Input material:
theorem witness_StartRejectsABadHeader : ∀ h3 ∈ [0x30#8, 0x3A#8],
    ∃ (s : State) (rest : List Bool), s.phase = .idle ∧ s.bulk = none ∧ s.fault = none ∧ s.closed = false ∧
      s.started = false ∧
      s.cur.bits = byteBits 0x42#8 ++ byteBits 0x5A#8 ++ byteBits 0x68#8 ++ byteBits h3 ++ rest ∧
      ¬ (0x31#8 ≤ h3 ∧ h3 ≤ 0x39#8) := by
  intro h3 h
  refine ⟨bitsAt [0x42#8, 0x5A#8, 0x68#8, h3] State.reset, [], rfl, rfl, rfl, rfl, rfl, ?_⟩
  revert h3
  decide +kernel

theorem witness_ReadsBeginOrEnd :
    (∃ s : State, s.fault = none ∧ s.closed = false ∧ s.started = true ∧ s.streamEnd = true) ∧
    ∃ s : State, s.fault = none ∧ s.closed = false ∧ s.started = true ∧ s.streamEnd = false :=
  ⟨⟨{ opened with streamEnd := true }, rfl, rfl, rfl, rfl⟩, opened, rfl, rfl, rfl, rfl⟩

/-- The four answers of a step: none, a byte (the list then short of, or at, the length wanted), the end, a fault. -/
theorem witness_BulkReadRepeatsRead :
    (∃ s t : State, s.bulk = none ∧ s.phase ≠ .idle ∧ s.phase ≠ .streamHdr ∧ step s = .next t ∧
      t.responses = s.responses) ∧
    (∃ (s t : State) (b : Byte), s.bulk = none ∧ s.phase ≠ .idle ∧ s.phase ≠ .streamHdr ∧
      step s = .next t ∧ t.responses = s.responses ++ [.byte b]) ∧
    (∃ s t : State, s.bulk = none ∧ s.phase ≠ .idle ∧ s.phase ≠ .streamHdr ∧ step s = .next t ∧
      t.responses = s.responses ++ [.eod]) ∧
    (∃ (s t : State) (f : FaultCode), s.bulk = none ∧ s.phase ≠ .idle ∧ s.phase ≠ .streamHdr ∧
      step s = .next t ∧ t.responses = s.responses ++ [.err f]) ∧
    (∃ k : Bulk, k.got.length + 1 < k.wanted) ∧ ∃ k : Bulk, k.got.length + 1 = k.wanted :=
  ⟨⟨atCount false none, _, rfl, by decide, by decide, rfl, rfl⟩,
    ⟨walking, _, _, rfl, by decide, by decide, rfl, rfl⟩,
    ⟨bitsAt [0#8, 0#8, 0#8, 0#8] { opened with phase := .combinedCrc }, _, rfl, by decide, by decide, rfl,
      rfl⟩,
    ⟨{ opened with phase := .combinedCrc }, _, _, rfl, by decide, by decide, rfl, rfl⟩,
    ⟨{ wanted := 2, got := [] }, by decide⟩, { wanted := 1, got := [] }, by decide⟩

theorem witness_CloseAlwaysWorks : ∃ (s : State) (i : Instr) (w : CmdWord), encodeCommand i = some w ∧
    (∀ b, i ≠ .close b) ∧ s.fault = some .blockOverrun ∧ opened.fault = none :=
  ⟨latched, .write 0, _, rfl, (fun _ h => by cases h), rfl, rfl⟩

theorem witness_StreamHeaderSetsTheClass :
    ∀ h3 ∈ [0x31#8, 0x39#8], (Instr.streamHdr h3).wellFormed = true := by decide

theorem witness_TrailerEndsTheStream : (∃ (s : State) (c : Word), c = s.crc.computedCombinedCRC ∧
      s.bulk = none) ∧
    (∃ (s : State) (k : Bulk) (c : Word), c = s.crc.computedCombinedCRC ∧ s.bulk = some k) ∧
    ∃ (s : State) (c : Word), c ≠ s.crc.computedCombinedCRC :=
  ⟨⟨opened, _, rfl, rfl⟩, ⟨walkingBulk, _, _, rfl, rfl⟩, opened, 1, by decide⟩

theorem witness_GroupMapMakesFirstRowDue :
    ∀ p ∈ [(0, 0x8000#16), (0, 0xFFFF#16), (15, 0x0001#16)], p.1 < 16 ∧ p.2.getMsbD p.1 = true ∧
      ∀ k < p.1, p.2.getMsbD k = false := by decide

/-- A next group right behind and far behind the row's group; none. -/
theorem witness_RowMarksItsGroup :
    (∀ p ∈ [(0, 0xC000#16, 1), (0, 0x8001#16, 15), (14, 0x0003#16, 15)], ∃ s : State, s.tab.inUse.wf ∧
      s.tab.rowI = p.1 ∧ s.tab.rowI < 16 ∧ s.tab.rowI < p.2.2 ∧ p.2.2 < 16 ∧
      s.tab.used16.getMsbD p.2.2 = true ∧
      ∀ k < 16, s.tab.rowI < k → k < p.2.2 → s.tab.used16.getMsbD k = false) ∧
    ∃ s : State, s.tab.inUse.wf ∧ s.tab.rowI = 15 ∧
      ∀ k, s.tab.rowI < k → k < 16 → s.tab.used16.getMsbD k = false := by
  refine ⟨fun p hp => ⟨{ opened with tab := { opened.tab with rowI := p.1, used16 := p.2.1 } }, ?_⟩,
    { opened with tab := { opened.tab with rowI := 15, used16 := 1 } }, by decide, rfl, ?_⟩
  · revert p
    decide
  · intro k h1 h2
    exact absurd h1 (by have : k ≤ 15 := by omega
                        exact Nat.not_lt.mpr this)

/-- All 256 byte values in use. -/
def allUsed : State := { opened with tab := { opened.tab with inUse := (List.range 256).map fun b => (b, true) } }

theorem witness_MapsListTheUsedBytes :
    (∃ s t : State, s.tab.seqToUnseq.wf ∧ s.tab.unseqToSeq.wf ∧ t = makeMaps s ∧ t.tab.nInUse = 256 ∧
      s.tab.inUse.read 255 = true) ∧
    ∃ s t : State, s.tab.seqToUnseq.wf ∧ s.tab.unseqToSeq.wf ∧ t = makeMaps s ∧ t.tab.nInUse = 0 :=
  ⟨⟨allUsed, makeMaps allUsed, by decide, by decide, rfl, by decide +kernel, by decide +kernel⟩,
    opened, makeMaps opened, by decide, by decide, rfl, by decide +kernel⟩

theorem witness_CountsAreKeptAndChecked :
    (∀ g ∈ [2#3, 6#3], 2 ≤ g.toNat ∧ g.toNat ≤ 6) ∧ (∀ g ∈ [1#3, 7#3], ¬ (2 ≤ g.toNat ∧ g.toNat ≤ 6)) ∧
    (∀ n ∈ [1#15, 18002#15], 1 ≤ n.toNat ∧ n.toNat ≤ config.selCap) ∧
    ∀ n ∈ [0#15, 18003#15], ¬ (1 ≤ n.toNat ∧ n.toNat ≤ config.selCap) :=
  ⟨by decide, by decide, by simp [config, defaultSelCap], by simp [config, defaultSelCap]⟩

/-- The last table of six for the last selector of the longest list, and for the one before it. -/
theorem witness_SelectorMovesToFront : ∀ p ∈ [(5, 18000), (5, 18001), (0, 0)],
    ∃ s : State, s.tab.selPos.length = 6 ∧ s.tab.nGroups ≤ 6 ∧ p.1 < s.tab.nGroups ∧
      s.tab.selI = p.2 ∧ s.tab.selI < config.selCap ∧ s.tab.selector.wf ∧ s.tab.nSelectors = 18002 := by
  intro p hp
  refine ⟨{ opened with tab := { opened.tab with
    nGroups := 6, nSelectors := 18002, selPos := [0, 1, 2, 3, 4, 5], selI := p.2 } }, ?_⟩
  revert p
  decide

/-- The last length of a table, of the last table, and one before. -/
theorem witness_LengthIsKeptForItsSymbol : ∀ p ∈ [(5, 256), (4, 257), (5, 257)],
    ∃ s : State, s.tab.lenT = p.1 ∧ s.tab.lenI = p.2 ∧ s.tab.lenT < 6 ∧ s.tab.lenI < 258 ∧
      s.tab.huff.wf ∧ (s.tab.huff.read s.tab.lenT).len.wf ∧ s.tab.nInUse = 256 ∧ s.tab.nGroups = 6 := by
  intro p hp
  refine ⟨{ opened with tab := { opened.tab with
    nInUse := 256, nGroups := 6, lenT := p.1, lenI := p.2, huff := [(5, tableOf [2, 2])] } }, ?_⟩
  revert p
  decide

theorem witness_RankTableIsSorted : ∃ (t : HuffTable) (n : Nat), 1 ≤ n ∧ t.perm.wf ∧ n = 4 :=
  ⟨tableOf [3, 1, 3, 2], 4, by decide, by decide, rfl⟩

/-- V8: lengths at both ends of the range. -/
theorem witness_LimitAndBaseOfTheLengths : ∃ (t h : HuffTable) (n : Nat), 1 ≤ n ∧
    LegalLengths (t.lens n) ∧ h = t.build n ∧ h.minLen = 1 ∧ h.maxLen = 20 :=
  ⟨tableOf [1, 20, 20], _, 3, by decide, by unfold LegalLengths; decide, rfl, by decide, by decide⟩

/-- The three answers of the decoder. -/
theorem witness_DecodedCodeHasItsSymbolsLength :
    ∃ t : HuffTable, t.perm.wf ∧ LegalLengths (t.lens 3) ∧
      (∃ c', decodeCode (t.build 3) 3 (BitCursor.ofBytes [0x80#8]) = .ok 2 2 2 c') ∧
      (∃ c', decodeCode (t.build 3) 3 (BitCursor.ofBytes [0xFF#8, 0xFF#8, 0xFF#8]) =
        .reject .invalidHuffmanCode c') ∧
      ∃ c', decodeCode (t.build 3) 3 (BitCursor.ofBytes [0xFF#8, 0xFF#8]) =
        .reject .unexpectedEndOfInput c' :=
  ⟨tableOf [2, 2, 2], by decide, by unfold LegalLengths; decide, ⟨_, rfl⟩, ⟨_, rfl⟩, _, rfl⟩

theorem witness_RunDigitsAccumulate : ∃ s : State, s.dec.runS = 0 ∧ s.dec.runN = 1 := ⟨filling, rfl, rfl⟩

/-- A run that fills a block of class 1 exactly, and one byte more. -/
theorem witness_RunIsRepeatedEmit : ∃ s : State, s.blk.ll8.wf ∧ s.blk.unzftab.wf ∧ -1 ≤ s.blk.last ∧
    s.blk.last + 1 ≤ (s.capacity : Int) ∧ s.capacity ≤ maxCapacity ∧
    s.blk.last + 1 + 100000 ≤ (s.capacity : Int) ∧ (s.capacity : Int) < s.blk.last + 1 + 100001 :=
  ⟨filling, by decide⟩

/-- The first and the last rank of the list, in the last place of a block of class 1. -/
theorem witness_MtfvAppendsItsByte : ∀ k ∈ [2, 256], ∃ (s : State) (m : Nat) (f b : Byte), 2 ≤ k ∧ k ≤ 256 ∧
    s.dec.yy.length = 256 ∧ s.blk.ll8.wf ∧ s.blk.unzftab.wf ∧ s.blk.last + 1 = (m : Int) ∧
    m + s.dec.runS + 1 = s.capacity ∧ s.capacity ≤ maxCapacity ∧
    (∀ y, s.dec.yy[0]? = some y → f = s.tab.seqToUnseq.read y.toNat) ∧
    (∀ y, s.dec.yy[k - 1]? = some y → b = s.tab.seqToUnseq.read y.toNat) := by
  intro k hk
  refine ⟨{ filling with blk := { filling.blk with last := 99998 } }, 99999, 0x61#8,
    filling.tab.seqToUnseq.read (filling.dec.yy[k - 1]?.getD 0).toNat, ?_, ?_, by decide +kernel, by decide,
    by decide, by decide, by decide, by decide, ?_, ?_⟩
  · revert k; decide
  · revert k; decide
  · intro y h
    cases h
    decide +kernel
  · intro y h
    have h' : filling.dec.yy[k - 1]? = some y := h
    rw [h']; rfl

theorem witness_OverrunRaisesBlockOverrun : (∀ k ∈ [2, 256], 2 ≤ k ∧ k ≤ 256) ∧
    ∃ s : State, s.dec.yy.length = 256 ∧ s.capacity ≤ maxCapacity ∧ s.dec.runS ≠ 0 ∧
      (s.capacity : Int) < s.blk.last + 1 + s.dec.runS + 1 ∧ (s.capacity : Int) < s.blk.last + 1 + s.dec.runS :=
  ⟨by decide, { filling with
    dec := { filling.dec with runS := 1 }, blk := { filling.blk with last := 99999 } }, by decide +kernel,
    by decide, by decide, by decide, by decide⟩

/-- The block `a` of V10's alphabet with a run of two more pending: the pointer's last legal value and the first
illegal one. -/
theorem witness_EobSetsThePullMachineUp : ∀ p ∈ [2, 3], ∃ (s : State) (m : Nat) (f : Byte),
    s.dec.yy.length = 256 ∧ s.MemoriesInv ∧ s.FillingInv ∧ s.blk.last + 1 = (m : Int) ∧
    m + s.dec.runS ≤ s.capacity ∧ s.capacity ≤ maxCapacity ∧ s.hdr.origPtr = p ∧ m + s.dec.runS = 3 ∧
    ∀ y, s.dec.yy[0]? = some y → f = s.tab.seqToUnseq.read y.toNat := by
  intro p hp
  simp only [List.mem_cons, List.not_mem_nil, or_false] at hp
  rcases hp with rfl | rfl
  all_goals
    refine ⟨{ filling with
      hdr := { blockRandomised := true, origPtr := _ }
      dec := { filling.dec with runS := 2 }
      blk := { filling.blk with last := 0, ll8 := [(0, 0x61#8)], unzftab := [(0x61, 1)] } }, 1, 0x61#8,
      by decide +kernel, ?_, ?_, by decide, by decide, by decide, rfl, rfl, ?_⟩
    · constructor <;> decide +kernel
    · constructor <;> decide +kernel
    · intro y h
      cases h
      decide +kernel

/-- V11: `nnbaaa`. -/
def banana : Mem Byte := [(0, 0x6E#8), (1, 0x6E#8), (2, 0x62#8), (3, 0x61#8), (4, 0x61#8), (5, 0x61#8)]

theorem witness_CumulativeTableCountsSmaller : ∃ (unzftab : Mem Nat) (ll8 : Mem Byte) (n : Nat),
    (∀ v < 256, unzftab.read v = occurrences ll8 n v) ∧ n = 6 :=
  ⟨[(0x61, 3), (0x62, 1), (0x6E, 2)], banana, 6, by decide +kernel, rfl⟩

theorem witness_TransformVectorIsSorted : ∃ (s : State) (n : Nat), s.MemoriesInv ∧
    s.blk.last + 1 = (n : Int) ∧ n ≤ maxCapacity ∧
    (∀ v < 256, s.blk.unzftab.read v = occurrences s.blk.ll8 n v) ∧ n = 6 := by
  refine ⟨{ filling with blk := { filling.blk with
    last := 5, ll8 := banana, unzftab := [(0x61, 3), (0x62, 1), (0x6E, 2)] } }, 6, ?_, by decide, by decide,
    by decide +kernel, rfl⟩
  constructor <;> decide +kernel

/-- A READ; a READ_BULK that still wants more; one that wants this byte alone. -/
theorem witness_LiteralGivesItsByte :
    (∃ s : State, s.pull.tPos < maxCapacity ∧ s.bulk = none) ∧
    (∃ (s : State) (k : Bulk), s.pull.tPos < maxCapacity ∧ s.bulk = some k ∧
      k.got.length + 1 < k.wanted) ∧
    ∃ (s : State) (k : Bulk), s.pull.tPos = maxCapacity - 1 ∧ s.bulk = some k ∧
      k.wanted ≤ k.got.length + 1 :=
  ⟨⟨walking, by decide, rfl⟩, ⟨walkingBulk, _, by decide, rfl, by decide⟩,
    { walking with
      bulk := some { wanted := 1, got := [] }, pull := { walking.pull with tPos := 899999 } }, _, rfl, rfl,
    by decide⟩

theorem witness_CountByteAndMaskBit : (∃ s : State, s.pull.tPos < maxCapacity) ∧
    (∃ s : State, 0 < s.pull.rNToGo) ∧ (∃ s : State, s.pull.rNToGo = 0 ∧ s.pull.rTPos = 510) ∧
    ∃ s : State, s.pull.rNToGo = 0 ∧ s.pull.rTPos = 511 :=
  ⟨⟨walking, by decide⟩, ⟨{ walking with pull := { walking.pull with rNToGo := 1 } }, by decide⟩,
    ⟨{ walking with pull := { walking.pull with rTPos := 510 } }, rfl, rfl⟩,
    { walking with pull := { walking.pull with rTPos := 511 } }, rfl, rfl⟩

/-- The first mask bit of a block is number 617 (`T[0] - 2`), in both directions of the statement. -/
theorem witness_MaskBitsAtRunningSums : ∃ n m q : Nat, m < n ∧ (maskBits n 0 0)[m]? = some true ∧
    m + 2 = ((List.range (q + 1)).map fun i => config.randTable.getD (i % 512) 0).sum :=
  ⟨618, 617, 0, by decide, by decide +kernel, by decide +kernel⟩

theorem witness_RunDetectionTransitions :
    (∃ s : State, s.phase = .pull ∧ s.ps = .noRandB ∧ s.pull.ch2 ≠ s.pull.chPrev) ∧
    (∃ s : State, s.phase = .pull ∧ s.ps = .noRandB ∧ s.pull.ch2 = s.pull.chPrev ∧ s.pull.count + 1 = 3) ∧
    (∃ s : State, s.phase = .pull ∧ s.ps = .noRandB ∧ s.pull.ch2 = s.pull.chPrev ∧ s.pull.count + 1 = 4 ∧
      s.blk.last < (s.pull.i2 : Int)) ∧
    (∃ (s : State) (b : Byte), s.phase = .pull ∧ s.ps = .randC ∧ s.pull.j2 < s.pull.z ∧
      s.pull.ch2 = some b) ∧
    ∃ s : State, s.phase = .pull ∧ s.ps = .randC ∧ s.pull.z = s.pull.j2 :=
  ⟨⟨{ atCount false none with pull := { walking.pull with ch2 := some 0#8 } }, rfl, rfl, by decide⟩,
    ⟨{ atCount false none with pull := { walking.pull with count := 2 } }, rfl, rfl, rfl, rfl⟩,
    ⟨{ atCount false none with pull := { (atCount false none).pull with i2 := 5 } }, rfl, rfl, rfl, rfl,
      by decide⟩,
    ⟨{ walking with ps := .randC, pull := { walking.pull with z := 255, j2 := 254, ch2 := some 0#8 } }, _,
      rfl, rfl, by decide, rfl⟩,
    { walking with ps := .randC, pull := { walking.pull with z := 255, j2 := 255 } }, rfl, rfl, rfl⟩

theorem witness_EndOfBlockChecksItsCrc :
    (∃ s : State, s.phase = .pull ∧ s.ps = .randA ∧ s.blk.last + 1 = (s.pull.i2 : Int) ∧
      config.crcFinal s.crc.crcAcc = s.crc.storedBlockCRC) ∧
    ∃ s : State, s.phase = .pull ∧ s.ps = .noRandA ∧ s.blk.last + 1 = (s.pull.i2 : Int) ∧
      config.crcFinal s.crc.crcAcc ≠ s.crc.storedBlockCRC :=
  ⟨⟨{ walking with ps := .randA, pull := { walking.pull with i2 := 5 } }, rfl, rfl, by decide, by decide⟩,
    { walking with
      crc := { walking.crc with storedBlockCRC := 1 }, pull := { walking.pull with i2 := 5 } }, rfl, rfl,
    by decide, by decide⟩

/-- The byte of a READ, one of a READ_BULK, and the last of a READ_BULK. -/
theorem witness_EveryByteGivenUpdatesTheChecksum :
    (∃ (s t : State) (b : Byte), step s = .next t ∧ t.responses = s.responses ++ [.byte b]) ∧
    (∃ (s t : State) (b : Byte) (k : Bulk), step s = .next t ∧ s.bulk = some k ∧ s.phase ≠ .idle ∧
      t.bulk = some { k with got := k.got ++ [b] }) ∧
    ∃ (s t : State) (b : Byte) (k : Bulk), step s = .next t ∧ s.bulk = some k ∧ s.phase ≠ .idle ∧
      t.responses = s.responses ++ [.data (k.got ++ [b])] :=
  ⟨⟨walking, _, _, rfl, rfl⟩, ⟨walkingBulk, _, 0x41#8, _, rfl, rfl, by decide, rfl⟩,
    { walking with bulk := some { wanted := 1, got := [] } }, _, 0x41#8, _, rfl, rfl, by decide, rfl⟩

theorem witness_OutputPhaseTouchesNoStream : ∃ s t : State, s.phase = .pull ∧ s.ps ≠ .startBlock ∧
    step s = .next t := ⟨walking, _, rfl, by decide, rfl⟩

/-- Ten bytes: four equal ones and six repeats. -/
theorem witness_BlockOutputIsItsExpansion : ∃ (s : State) (k : Bulk) (out : List Byte) (short : Bool), s.Inv ∧
    s.phase = .pull ∧ s.ps = .noRandA ∧ s.pull.randBit = none ∧ s.bulk = some k ∧
    (out, short) = expandRuns (s.content (s.blk.last + 1 - s.pull.i2).toNat) s.pull.ch2 s.pull.count ∧
    k.got.length + out.length < k.wanted ∧ out.length = 10 ∧ short = false :=
  ⟨walkingBulk, _, List.replicate 10 0x41#8, false, walkingBulk_inv, rfl, rfl, rfl, rfl, by decide +kernel,
    by decide, by decide, rfl⟩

Work instructions: From the material above, gather all lines that include the string "computedCombinedCRC" and copy them.

Written answer:
theorem witness_TrailerEndsTheStream : (∃ (s : State) (c : Word), c = s.crc.computedCombinedCRC ∧
    (∃ (s : State) (k : Bulk) (c : Word), c = s.crc.computedCombinedCRC ∧ s.bulk = some k) ∧
    ∃ (s : State) (c : Word), c ≠ s.crc.computedCombinedCRC :=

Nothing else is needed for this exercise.